Accuracy chart for the number of features on MLR

Fig. 7
figure 7

Accuracy chart for optimization methods based on MLR

Table 6 Nuclear cataract classification results of machine learning methods and deep learning methods

Performance comparison of machine learning methods and deep learning methods

Figure 7 presents the NC classification results of MLR with different optimization methods. The horizontal axis denotes the optimization methods for MLR, and the vertical axis represents the accuracies of each optimization method. It can conclude that MLR achieves better performance through saga and lbgs optimization methods than other optimization methods. Hence, this paper adopts these two optimization methods for EMLR.

Table 6 presents the NC classification results of machine learning methods and deep learning methods. We can see that the proposed EMLR achieves the best accuracy and the best precision with 86.96 and 87.31% on the AS-OCT image dataset, respectively. GoogleNet achieves the best F1 and the best sensitivity of 88.01% and 89.98%. The proposed EMLR and GoogleNet achieve better NC classification results than other machine learning methods and deep learning methods. The main reason to explain the classification results of EMLR is that it considers the advantages of optimization methods for MLR and characteristics of features based on feature importance analysis methods.

Fig. 8
figure 8

Confusion matrix of EMLR on AS-OCT image dataset

Compared with deep learning methods like ResNets and VGGNets, EMLR, MLR, RE, and SVM achieve competitive classification performance, which confirms the effectiveness of the proposed global–local feature extraction method. Machine learning methods have better explanation ability than deep learning methods, because used features are interpretable, which are significant for clinical disease diagnosis. Moreover, the proposed method outperforms literature [43] approximately 30%, because this paper uses the nuclear region for NC classification, while [43] uses the whole lens region as inputs.

Furthermore, the proposed feature extraction-basedframework’s hardware environment requirements are lower than deep learning methods; it also requires less training time and is easy to be deployed on photography devices. Figure 8 presents the confusion matrix of EMLR. We can conclude that EMLR classifies all normal AS-OCT images correctly, and specificity is 90.44%. The precision value of low-grade is 71.58%, which may be caused by an imbalanced dataset problem.

All in all, the proposed feature extraction-based framework is able to achieve state-of-art nuclear cataract classification results as well as has a good explanation. Nevertheless, low-density values occupy a large proportion of density values, which makes machine learning methods hard to distinguish different nuclear cataract severity levels. This challenge would be investigated in the future work.

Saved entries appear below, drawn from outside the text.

@[simp] theorem setMyCrew_cur (s : State) (c : Crew) : (s.setMyCrew c).cur = s.cur := rfl
@[simp] theorem setMyCrew_cycle (s : State) (c : Crew) : (s.setMyCrew c).cycle = s.cycle := rfl
@[simp] theorem setMyCrew_mem (s : State) (c : Crew) : (s.setMyCrew c).mem = s.mem := rfl
@[simp] theorem setMyCrew_cus (s : State) (c : Crew) : (s.setMyCrew c).cus = s.cus := rfl
@[simp] theorem setMyCrew_clusterTlb (s : State) (c : Crew) : (s.setMyCrew c).clusterTlb = s.clusterTlb := rfl
@[simp] theorem setMyCrew_walkCache (s : State) (c : Crew) : (s.setMyCrew c).walkCache = s.walkCache := rfl
@[simp] theorem setMyCrew_walking (s : State) (c : Crew) : (s.setMyCrew c).walking = s.walking := rfl
@[simp] theorem setMyCrew_frames (s : State) (c : Crew) : (s.setMyCrew c).frames = s.frames := rfl
@[simp] theorem setMyCrew_segs (s : State) (c : Crew) : (s.setMyCrew c).segs = s.segs := rfl
@[simp] theorem setMyCrew_inits (s : State) (c : Crew) : (s.setMyCrew c).inits = s.inits := rfl
@[simp] theorem setMyCrew_queues (s : State) (c : Crew) : (s.setMyCrew c).queues = s.queues := rfl
@[simp] theorem setMyCrew_recorders (s : State) (c : Crew) : (s.setMyCrew c).recorders = s.recorders := rfl
@[simp] theorem setMyCrew_lastQueue (s : State) (c : Crew) : (s.setMyCrew c).lastQueue = s.lastQueue := rfl
@[simp] theorem setMyCrew_launches (s : State) (c : Crew) : (s.setMyCrew c).launches = s.launches := rfl
@[simp] theorem setMyCrew_launchSeq (s : State) (c : Crew) : (s.setMyCrew c).launchSeq = s.launchSeq := rfl
@[simp] theorem setMyCrew_pool (s : State) (c : Crew) : (s.setMyCrew c).pool = s.pool := rfl
@[simp] theorem setMyCrew_tenants (s : State) (c : Crew) : (s.setMyCrew c).tenants = s.tenants := rfl
@[simp] theorem setMyCrew_regs (s : State) (c : Crew) : (s.setMyCrew c).regs = s.regs := rfl
@[simp] theorem setMyCrew_areas (s : State) (c : Crew) : (s.setMyCrew c).areas = s.areas := rfl
@[simp] theorem setMyCrew_fq (s : State) (c : Crew) : (s.setMyCrew c).fq = s.fq := rfl
@[simp] theorem setMyCrew_faults (s : State) (c : Crew) : (s.setMyCrew c).faults = s.faults := rfl
@[simp] theorem setMyCrew_faultSeq (s : State) (c : Crew) : (s.setMyCrew c).faultSeq = s.faultSeq := rfl
@[simp] theorem setMyCrew_er (s : State) (c : Crew) : (s.setMyCrew c).er = s.er := rfl
@[simp] theorem setMyCrew_errs (s : State) (c : Crew) : (s.setMyCrew c).errs = s.errs := rfl
@[simp] theorem setMyCrew_cards (s : State) (c : Crew) : (s.setMyCrew c).cards = s.cards := rfl
@[simp] theorem setMyCrew_cardSeq (s : State) (c : Crew) : (s.setMyCrew c).cardSeq = s.cardSeq := rfl
@[simp] theorem setMyCrew_redCtxs (s : State) (c : Crew) : (s.setMyCrew c).redCtxs = s.redCtxs := rfl
@[simp] theorem setMyCrew_claims (s : State) (c : Crew) : (s.setMyCrew c).claims = s.claims := rfl
@[simp] theorem setMyCrew_staged (s : State) (c : Crew) : (s.setMyCrew c).staged = s.staged := rfl
@[simp] theorem setMyCrew_arbNext (s : State) (c : Crew) : (s.setMyCrew c).arbNext = s.arbNext := rfl
@[simp] theorem setMyCrew_ringFills (s : State) (c : Crew) : (s.setMyCrew c).ringFills = s.ringFills := rfl
@[simp] theorem setMyCrew_journals (s : State) (c : Crew) : (s.setMyCrew c).journals = s.journals := rfl
@[simp] theorem setMyCrew_arbLast (s : State) (c : Crew) : (s.setMyCrew c).arbLast = s.arbLast := rfl
@[simp] theorem setMyCrew_stagingUsed (s : State) (c : Crew) : (s.setMyCrew c).stagingUsed = s.stagingUsed := rfl
@[simp] theorem setMyCrew_opens (s : State) (c : Crew) : (s.setMyCrew c).opens = s.opens := rfl
@[simp] theorem setMyCrew_bindings (s : State) (c : Crew) : (s.setMyCrew c).bindings = s.bindings := rfl
@[simp] theorem setMyCrew_inbox (s : State) (c : Crew) : (s.setMyCrew c).inbox = s.inbox := rfl
@[simp] theorem setMyCrew_journalHeld (s : State) (c : Crew) : (s.setMyCrew c).journalHeld = s.journalHeld := rfl
@[simp] theorem setMyCrew_applied (s : State) (c : Crew) : (s.setMyCrew c).applied = s.applied := rfl
@[simp] theorem setMyCrew_remote (s : State) (c : Crew) : (s.setMyCrew c).remote = s.remote := rfl
@[simp] theorem setMyCrew_remoteSeq (s : State) (c : Crew) : (s.setMyCrew c).remoteSeq = s.remoteSeq := rfl
@[simp] theorem setMyCrew_outbox (s : State) (c : Crew) : (s.setMyCrew c).outbox = s.outbox := rfl
@[simp] theorem setMyCrew_ports (s : State) (c : Crew) : (s.setMyCrew c).ports = s.ports := rfl
@[simp] theorem setMyCrew_routes (s : State) (c : Crew) : (s.setMyCrew c).routes = s.routes := rfl
@[simp] theorem setMyCrew_power (s : State) (c : Crew) : (s.setMyCrew c).power = s.power := rfl
@[simp] theorem setMyCrew_boot (s : State) (c : Crew) : (s.setMyCrew c).boot = s.boot := rfl
@[simp] theorem setMyCrew_msis (s : State) (c : Crew) : (s.setMyCrew c).msis = s.msis := rfl
@[simp] theorem setMyCrew_agenda (s : State) (c : Crew) : (s.setMyCrew c).agenda = s.agenda := rfl
@[simp] theorem setMyCrew_fresh (s : State) (c : Crew) : (s.setMyCrew c).fresh = s.fresh := rfl
@[simp] theorem setMyCrew_nextEpoch (s : State) (c : Crew) : (s.setMyCrew c).nextEpoch = s.nextEpoch := rfl
@[simp] theorem setMyCrew_nextExam (s : State) (c : Crew) : (s.setMyCrew c).nextExam = s.nextExam := rfl
@[simp] theorem setMyCrew_nextPower (s : State) (c : Crew) : (s.setMyCrew c).nextPower = s.nextPower := rfl

@[simp] theorem setMe_cur (s : State) (x : Strand) : (s.setMe x).cur = s.cur := rfl
@[simp] theorem setMe_cycle (s : State) (x : Strand) : (s.setMe x).cycle = s.cycle := rfl
@[simp] theorem setMe_mem (s : State) (x : Strand) : (s.setMe x).mem = s.mem := rfl
@[simp] theorem setMe_cus (s : State) (x : Strand) : (s.setMe x).cus = s.cus := rfl
@[simp] theorem setMe_clusterTlb (s : State) (x : Strand) : (s.setMe x).clusterTlb = s.clusterTlb := rfl
@[simp] theorem setMe_walkCache (s : State) (x : Strand) : (s.setMe x).walkCache = s.walkCache := rfl
@[simp] theorem setMe_walking (s : State) (x : Strand) : (s.setMe x).walking = s.walking := rfl
@[simp] theorem setMe_frames (s : State) (x : Strand) : (s.setMe x).frames = s.frames := rfl
@[simp] theorem setMe_segs (s : State) (x : Strand) : (s.setMe x).segs = s.segs := rfl
@[simp] theorem setMe_inits (s : State) (x : Strand) : (s.setMe x).inits = s.inits := rfl
@[simp] theorem setMe_queues (s : State) (x : Strand) : (s.setMe x).queues = s.queues := rfl
@[simp] theorem setMe_recorders (s : State) (x : Strand) : (s.setMe x).recorders = s.recorders := rfl
@[simp] theorem setMe_lastQueue (s : State) (x : Strand) : (s.setMe x).lastQueue = s.lastQueue := rfl
@[simp] theorem setMe_launches (s : State) (x : Strand) : (s.setMe x).launches = s.launches := rfl
@[simp] theorem setMe_launchSeq (s : State) (x : Strand) : (s.setMe x).launchSeq = s.launchSeq := rfl
@[simp] theorem setMe_pool (s : State) (x : Strand) : (s.setMe x).pool = s.pool := rfl
@[simp] theorem setMe_tenants (s : State) (x : Strand) : (s.setMe x).tenants = s.tenants := rfl
@[simp] theorem setMe_regs (s : State) (x : Strand) : (s.setMe x).regs = s.regs := rfl
@[simp] theorem setMe_areas (s : State) (x : Strand) : (s.setMe x).areas = s.areas := rfl
@[simp] theorem setMe_fq (s : State) (x : Strand) : (s.setMe x).fq = s.fq := rfl
@[simp] theorem setMe_faults (s : State) (x : Strand) : (s.setMe x).faults = s.faults := rfl
@[simp] theorem setMe_faultSeq (s : State) (x : Strand) : (s.setMe x).faultSeq = s.faultSeq := rfl
@[simp] theorem setMe_er (s : State) (x : Strand) : (s.setMe x).er = s.er := rfl
@[simp] theorem setMe_errs (s : State) (x : Strand) : (s.setMe x).errs = s.errs := rfl
@[simp] theorem setMe_cards (s : State) (x : Strand) : (s.setMe x).cards = s.cards := rfl
@[simp] theorem setMe_cardSeq (s : State) (x : Strand) : (s.setMe x).cardSeq = s.cardSeq := rfl
@[simp] theorem setMe_redCtxs (s : State) (x : Strand) : (s.setMe x).redCtxs = s.redCtxs := rfl
@[simp] theorem setMe_claims (s : State) (x : Strand) : (s.setMe x).claims = s.claims := rfl
@[simp] theorem setMe_staged (s : State) (x : Strand) : (s.setMe x).staged = s.staged := rfl
@[simp] theorem setMe_arbNext (s : State) (x : Strand) : (s.setMe x).arbNext = s.arbNext := rfl
@[simp] theorem setMe_ringFills (s : State) (x : Strand) : (s.setMe x).ringFills = s.ringFills := rfl
@[simp] theorem setMe_journals (s : State) (x : Strand) : (s.setMe x).journals = s.journals := rfl
@[simp] theorem setMe_arbLast (s : State) (x : Strand) : (s.setMe x).arbLast = s.arbLast := rfl
@[simp] theorem setMe_stagingUsed (s : State) (x : Strand) : (s.setMe x).stagingUsed = s.stagingUsed := rfl
@[simp] theorem setMe_opens (s : State) (x : Strand) : (s.setMe x).opens = s.opens := rfl
@[simp] theorem setMe_bindings (s : State) (x : Strand) : (s.setMe x).bindings = s.bindings := rfl
@[simp] theorem setMe_inbox (s : State) (x : Strand) : (s.setMe x).inbox = s.inbox := rfl
@[simp] theorem setMe_journalHeld (s : State) (x : Strand) : (s.setMe x).journalHeld = s.journalHeld := rfl
@[simp] theorem setMe_applied (s : State) (x : Strand) : (s.setMe x).applied = s.applied := rfl
@[simp] theorem setMe_remote (s : State) (x : Strand) : (s.setMe x).remote = s.remote := rfl
@[simp] theorem setMe_remoteSeq (s : State) (x : Strand) : (s.setMe x).remoteSeq = s.remoteSeq := rfl
@[simp] theorem setMe_outbox (s : State) (x : Strand) : (s.setMe x).outbox = s.outbox := rfl
@[simp] theorem setMe_ports (s : State) (x : Strand) : (s.setMe x).ports = s.ports := rfl
@[simp] theorem setMe_routes (s : State) (x : Strand) : (s.setMe x).routes = s.routes := rfl
@[simp] theorem setMe_power (s : State) (x : Strand) : (s.setMe x).power = s.power := rfl
@[simp] theorem setMe_boot (s : State) (x : Strand) : (s.setMe x).boot = s.boot := rfl
@[simp] theorem setMe_msis (s : State) (x : Strand) : (s.setMe x).msis = s.msis := rfl
@[simp] theorem setMe_agenda (s : State) (x : Strand) : (s.setMe x).agenda = s.agenda := rfl
@[simp] theorem setMe_fresh (s : State) (x : Strand) : (s.setMe x).fresh = s.fresh := rfl
@[simp] theorem setMe_nextEpoch (s : State) (x : Strand) : (s.setMe x).nextEpoch = s.nextEpoch := rfl
@[simp] theorem setMe_nextExam (s : State) (x : Strand) : (s.setMe x).nextExam = s.nextExam := rfl
@[simp] theorem setMe_nextPower (s : State) (x : Strand) : (s.setMe x).nextPower = s.nextPower := rfl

Conclusion and future work

This paper proposes a simple yet effective feature extraction-based framework to distinguish different nuclear cataract severity levels on AS-OCT images, comprised of global–local feature extraction, feature importance analysis, and ensemble multiclass logistic regression. The global–local feature extraction method is applied to obtain features from three nuclear regions for enhancing classification performance. Feature importance analysis conduces to select useful features. Ensemble multiclass logistic regression considers the advantages of different optimization methods. The results on the AS-OCT image dataset demonstrate that the proposed feature extraction-based framework achieves state-of-art nuclear cataract classification results through comparison to advanced machine learning methods and deep learning methods. Moreover, the proposed framework has the potential as a computer-aided diagnosis tool for nuclear cataract diagnosis and cataract surgery planning.

In the future work, we will incorporate different nuclear region information based on AS-OCT into the deep neural network models, which may further improve nuclear cataract classification results.